Joel and Tiago are late and I end up waiting around the bar for about an hour. The bar is livelier tonight and Liduska is busy, but I run into a grad student that Joel and I know from home, Anya, and I hang out with her until the rest of the band arrives.

The first set is a little rough, but apparently it’s decent enough that someone in the audience offers to buy the band a bottle of whatever we want. Liduska refuses to let us pick something cheap, and I feel a little bit bad about it at first, but the manager, Lucia, tells us that the guy has been being an asshole all night, so Tiago and I (Joel abstains) settle on a bottle of Jack. After a couple of drinks, we hit the stage for our second set and nail it. The audience is wild and we end up playing three encores totaling almost another hour.

Joel goes back to the hotel shortly after our set, but Tiago and I hang out until 4 or 5, and after everyone else has cleared out and we’ve watched the sunrise on the river, Liduska and one of the bartenders, Ron, take us to a “nonstop” bar. We’re the only ones there when we arrive, but more people start coming in by 7 or so. Who’s going to bars at 7am? Characters, obviously. An elderly woman who says that her son is a famous Czech film star tells me that I have “beautiful Jewish lips” while the bartender, who looks like she has the worst hangover of anyone in the place, tries and fails to get a guitarist to stop playing and belting horrible By The Way era Chili Peppers.
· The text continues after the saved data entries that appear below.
/-! ### Zones and groups (chapter 6) -/

/-- SET ZONE and SET GROUP write the pending settings, with their clamps (R104, R109); CLEAR ZONE FLAGS removes the named
flags and reports the set before and after (R116). Each refuses with the status of the first check that fails; for CLEAR ZONE FLAGS,
that a payload's length is judged before the number in it is the model's choice (log 28). -/
def Obligations.ZoneRequestsWriteTheirFields : Prop :=
  (∀ (s : State) (tag : Byte),
    (∀ (z : Nat) (v : ZoneSettings), z < 8 → (∀ g, v.group = some g → g < 4) → v.settle < 256 →
      s.ready { kind := 0x50, tag := tag, payload := num1 z ++ v.bytes } →
      ∃ t : State, exec (.setZone tag (num1 z ++ v.bytes)) s = .next t ∧
        t = (s.withZon { s.zon with zones := t.zon.zones }).withLnk t.lnk ∧
        t.lnk = s.lnk.answered { kind := 0x50, tag := tag, payload := num1 z ++ v.bytes }
          { status := .ok, clamped := 127 < v.settle, saturated := false,
            data := { v with settle := min v.settle 127 }.bytes } ∧
        ∀ y, t.zone y =
          if y = z then { s.zone y with pending := { v with settle := min v.settle 127 }, pendingFlag := true }
          else s.zone y) ∧
    (∀ (g : Nat) (v w : GroupSettings), g < 4 → v.depth = 1 ∨ v.depth = 2 ∨ v.depth = 4 ∨ v.depth = 8 →
      v.guard < 256 → v.slotCount < 256 →
      w = { v with guard := if v.guard = 0 then 1 else if 8 < v.guard then 8 else v.guard,
                   slotCount := if 16 < v.slotCount then 16 else v.slotCount } →
      s.ready { kind := 0x51, tag := tag, payload := num1 g ++ v.bytes } →
      ∃ t : State, exec (.setGroup tag (num1 g ++ v.bytes)) s = .next t ∧
        t = (s.withZon { s.zon with groups := t.zon.groups }).withLnk t.lnk ∧
        t.lnk = s.lnk.answered { kind := 0x51, tag := tag, payload := num1 g ++ v.bytes }
          { status := .ok, clamped := w ≠ v, saturated := false, data := w.bytes } ∧
        ∀ h, t.group h = if h = g then { s.group h with pending := w, pendingFlag := true } else s.group h)) ∧
  (∀ (s : State) (tag flags : Byte) (z : Nat), z < 8 →
    s.ready { kind := 0x52, tag := tag, payload := num1 z ++ [flags] } →
    ∃ t : State, exec (.clearZoneFlags tag (num1 z ++ [flags])) s = .next t ∧
      t = (s.withZon { s.zon with zones := t.zon.zones }).withLnk t.lnk ∧
      t.lnk = s.lnk.answered { kind := 0x52, tag := tag, payload := num1 z ++ [flags] }
        (.accept (flags1 (s.zone z).flags ++ flags1 (t.zone z).flags)) ∧
      (∀ i < 3, (t.zone z).flags.getLsbD i = ((s.zone z).flags.getLsbD i && !flags.getLsbD i)) ∧
      ∀ y, t.zone y = if y = z then { s.zone y with flags := (t.zone z).flags } else s.zone y) ∧
  (∀ (s : State) (tag : Byte) (p : List Byte) (st : Status),
    (s.ready { kind := 0x50, tag := tag, payload := p } →
      firstFailing [
        (p.length ≠ 8, .badRequest),
        (2 ≤ get1 p 1 || 2 ≤ get1 p 4 || 4 ≤ get1 p 5 || 2 ≤ get1 p 6 || 2 ≤ get1 p 7, .badRequest),
        (8 ≤ get1 p 0, .noSuch),
        (4 ≤ get1 p 2 && decide (get1 p 2 ≠ 255), .outOfRange) ] = some st →
      Refuses (.setZone tag p) s { kind := 0x50, tag := tag, payload := p } st) ∧
    (s.ready { kind := 0x51, tag := tag, payload := p } →
      firstFailing [
        (p.length ≠ 7, .badRequest),
        (2 ≤ get1 p 2, .badRequest),
        (4 ≤ get1 p 0, .noSuch),
        (!decide (get1 p 1 ∈ [1, 2, 4, 8]), .outOfRange) ] = some st →
      Refuses (.setGroup tag p) s { kind := 0x51, tag := tag, payload := p } st) ∧
    (s.ready { kind := 0x52, tag := tag, payload := p } →
      firstFailing [
        (p.length ≠ 2, .badRequest),
        (8 ≤ get1 p 0, .noSuch) ] = some st →
      Refuses (.clearZoneFlags tag p) s { kind := 0x52, tag := tag, payload := p } st))

/-- A site alarm input: the alarm state follows it through the polarity; a change unkeys a zone that goes ACTIVE, adds ALARM
CHANGE where the notice edge matches, and raises a ZONE NOTICE for a new flag (R106, R107, R115). That
the notice reports the alarm state and service as the event leaves them is the model's reading (log 25). -/
def Obligations.AlarmEdgeUnkeysAndFlags : Prop :=
  ∀ (s : State) (z : Fin 8) (high : Bool) (a : Alarm) (hit : Bool) (after : Zone),
    a = (if high = ((s.zone z.val).settings.polarity = .normal) then .active else .inactive) →
    hit = (match (s.zone z.val).settings.edge with
      | .none => false | .rising => decide (a = .active) | .falling => decide (a = .inactive) | .both => true) →
    after = { s.zone z.val with
      input := high, alarm := a,
      keyed := if a = .active then false else (s.zone z.val).keyed,
      port := if a = .active then none else (s.zone z.val).port,
      flags := if hit then (s.zone z.val).flags ||| 1 else (s.zone z.val).flags } →
    (a = (s.zone z.val).alarm →
      exec (.alarmEdge z high) s = .next (s.setZone z.val { s.zone z.val with input := high }).lineChoice) ∧
    (a ≠ (s.zone z.val).alarm →
      (hit = true → (s.zone z.val).flags.getLsbD 0 = false → after.settings.noticeEnable = true →
        exec (.alarmEdge z high) s = .next ((s.setZone z.val after).notice 0x83
          (num1 z.val ++ flags1 1 ++ flags1 after.flags ++ num1 a.code ++ flag1 after.inService ++
            ser4 s.clk.serial)).lineChoice) ∧
      (hit = false ∨ (s.zone z.val).flags.getLsbD 0 = true ∨ after.settings.noticeEnable = false →
        exec (.alarmEdge z high) s = .next (s.setZone z.val after).lineChoice))

/-- A word-time of the frame: the port of each keyed zone in its data field offers the next word of its group's current
image (R113, R135). A keyed zone outside its data field, in the settle or at or past S + 4 + D, and every other zone are
left as they are. That a zone in no current plan offers nothing is the model's reading (log 24); the count of words offered
and the port register are its choices (log 8); so is that the command stands at its own moment of the frame, and does
nothing elsewhere (logs 2, 3). -/
def Obligations.WordOfferDrivesKeyedPorts : Prop :=
  (∀ (s : State) (k : Nat), k < 500 → s.reaches (100 * k) →
    ∃ t : State, exec (.wordOffer k) s = .next t ∧
      t = ((s.withClk { s.clk with position := 100 * k }).withZon { s.zon with zones := t.zon.zones }).withLnk
        s.lnk.choose ∧
      (∀ z < 8, ∀ g p i, s.planGroup z = some g → (s.group g).current = some p → (s.images g).current = some i →
        (s.zone z).keyed = true → p.settle ≤ k → k < p.settle + 4 + p.capacity →
        t.zone z = { s.zone z with offered := k - p.settle + 1,
                                   port := i.words[i.offeredIndex (k - p.settle)]? }) ∧
      (∀ z, (s.zone z).keyed = false → t.zone z = s.zone z) ∧
      (∀ z, s.planGroup z = none → t.zone z = s.zone z) ∧
      (∀ z g p, s.planGroup z = some g → (s.group g).current = some p →
        k < p.settle ∨ p.settle + 4 + p.capacity ≤ k ∨ (s.images g).current = none → t.zone z = s.zone z)) ∧
  (∀ (s : State) (k : Nat), 500 ≤ k ∨ ¬s.reaches (100 * k) → exec (.wordOffer k) s = .next s.lineChoice)

/-- The reordering of the message field sends each image word exactly once, and the header, address words and trailing fill
in their places (R135). -/
def Obligations.OfferOrderIsPermutation : Prop :=
  ∀ i : Image, i.depth = 1 ∨ i.depth = 2 ∨ i.depth = 4 ∨ i.depth = 8 →
    Function.Injective i.offeredIndex ∧
    (∀ k, k < 4 + i.p → i.offeredIndex k = k) ∧ (∀ k, 4 + i.used ≤ k → i.offeredIndex k = k) ∧
    (∀ k, 4 + i.p ≤ k → k < 4 + i.used →
      4 + i.p ≤ i.offeredIndex k ∧ i.offeredIndex k < 4 + i.used ∧
      (i.offeredIndex k - (4 + i.p)) / i.depth = (k - (4 + i.p)) / i.depth ∧
      (i.offeredIndex k - (4 + i.p)) % i.depth =
        (match i.order with
          | .sequential => (i.serial.toNat % 64 % i.depth + (k - (4 + i.p)) % i.depth) % i.depth
          | .interleaved => (i.serial.toNat % 64 % i.depth) ^^^ ((k - (4 + i.p)) % i.depth)))

/-- A site that takes an offered word raises the zone's words taken, and a site takes at most the words offered (R113); at
the end of its data field each zone still keyed is unkeyed and judged on its words taken, a fault raising ALIGN FAULT with
its ZONE NOTICE in ascending zone number, and no other zone changes (R114, R115). The bound by the words offered is the
model's choice (logs 2, 8), and so is that the command stands at its own moment of the frame, and does nothing elsewhere
(logs 2, 3). That the notice reports the service as the event leaves it is the model's reading (log 25). -/
def Obligations.WordsTakenAreCountedAndJudged : Prop :=
  (∀ (s : State) (z : Fin 8),
    ((s.zone z.val).keyed = true → (s.zone z.val).wordsTaken < (s.zone z.val).offered →
      exec (.wordTaken z) s =
        .next (s.setZone z.val { s.zone z.val with wordsTaken := (s.zone z.val).wordsTaken + 1 }).lineChoice) ∧
    ((s.zone z.val).keyed = false ∨ (s.zone z.val).offered ≤ (s.zone z.val).wordsTaken →
      exec (.wordTaken z) s = .next s.lineChoice)) ∧
  (∀ (s : State) (k : Nat), k < 500 → s.reaches (100 * k) →
    ∃ t : State, exec (.dataFieldEnd k) s = .next t ∧
      t = ((s.withClk { s.clk with position := 100 * k }).withZon { s.zon with zones := t.zon.zones }).withLnk t.lnk ∧
      (∀ z < 8, ∀ p, s.zonePlan z = some p → (s.zone z).keyed = true → p.settle + 4 + p.capacity = k →
        t.zone z = { s.zone z with
          keyed := false, port := none,
          alignFaults := if (s.zone z).wordsTaken = 4 + p.capacity then (s.zone z).alignFaults
            else min ((s.zone z).alignFaults + 1) 65535,
          flags := if (s.zone z).wordsTaken = 4 + p.capacity then (s.zone z).flags else (s.zone z).flags ||| 4,
          faulted := if (s.zone z).wordsTaken ≠ 4 + p.capacity ∧ (s.zone z).settings.autoRemove = true then true
            else (s.zone z).faulted }) ∧
      (∀ z, (s.zone z).keyed = false → t.zone z = s.zone z) ∧
      (∀ z p, s.zonePlan z = some p → p.settle + 4 + p.capacity ≠ k → t.zone z = s.zone z) ∧
      (∀ z, s.zonePlan z = none → t.zone z = s.zone z) ∧
      t.lnk = (s.lnk.raise (((List.range 8).filter (fun z =>
          !(s.zone z).flags.getLsbD 2 && (t.zone z).flags.getLsbD 2 && (s.zone z).settings.noticeEnable)).map
        (fun z => zoneNotice z 4 ((s.zone z).flags ||| 4) (t.zone z) s.clk.serial))).choose) ∧
  (∀ (s : State) (k : Nat), 500 ≤ k ∨ ¬s.reaches (100 * k) → exec (.dataFieldEnd k) s = .next s.lineChoice)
2010 05 29 22.24.05 NEW KIDS ON THE BLOC

When we leave, around 8, the streets are surprisingly busy for so early on a Saturday, and Liduska tells us that it’s because today is an election day. We hang out in a park for a little while. Ron throws Liduska in a fountain and I get pulled in trying to help her out. Tiago doesn’t want to get wet, but he leans over to “wet his hair” and ends up losing his balance and falling in completely and almost drowning in two feet of water and only then do I realize how gone he is.

Ron runs off and comes back a few minutes later with milkshakes for breakfast. Liduska invites us all back to her apartment, but I have some vague recollection that Joel mentioned having another rehearsal today at 11 (in like an hour), so we go back to the hotel. On the way, soaking wet, we cross paths with the nonstop bartender, who laughs out loud at us.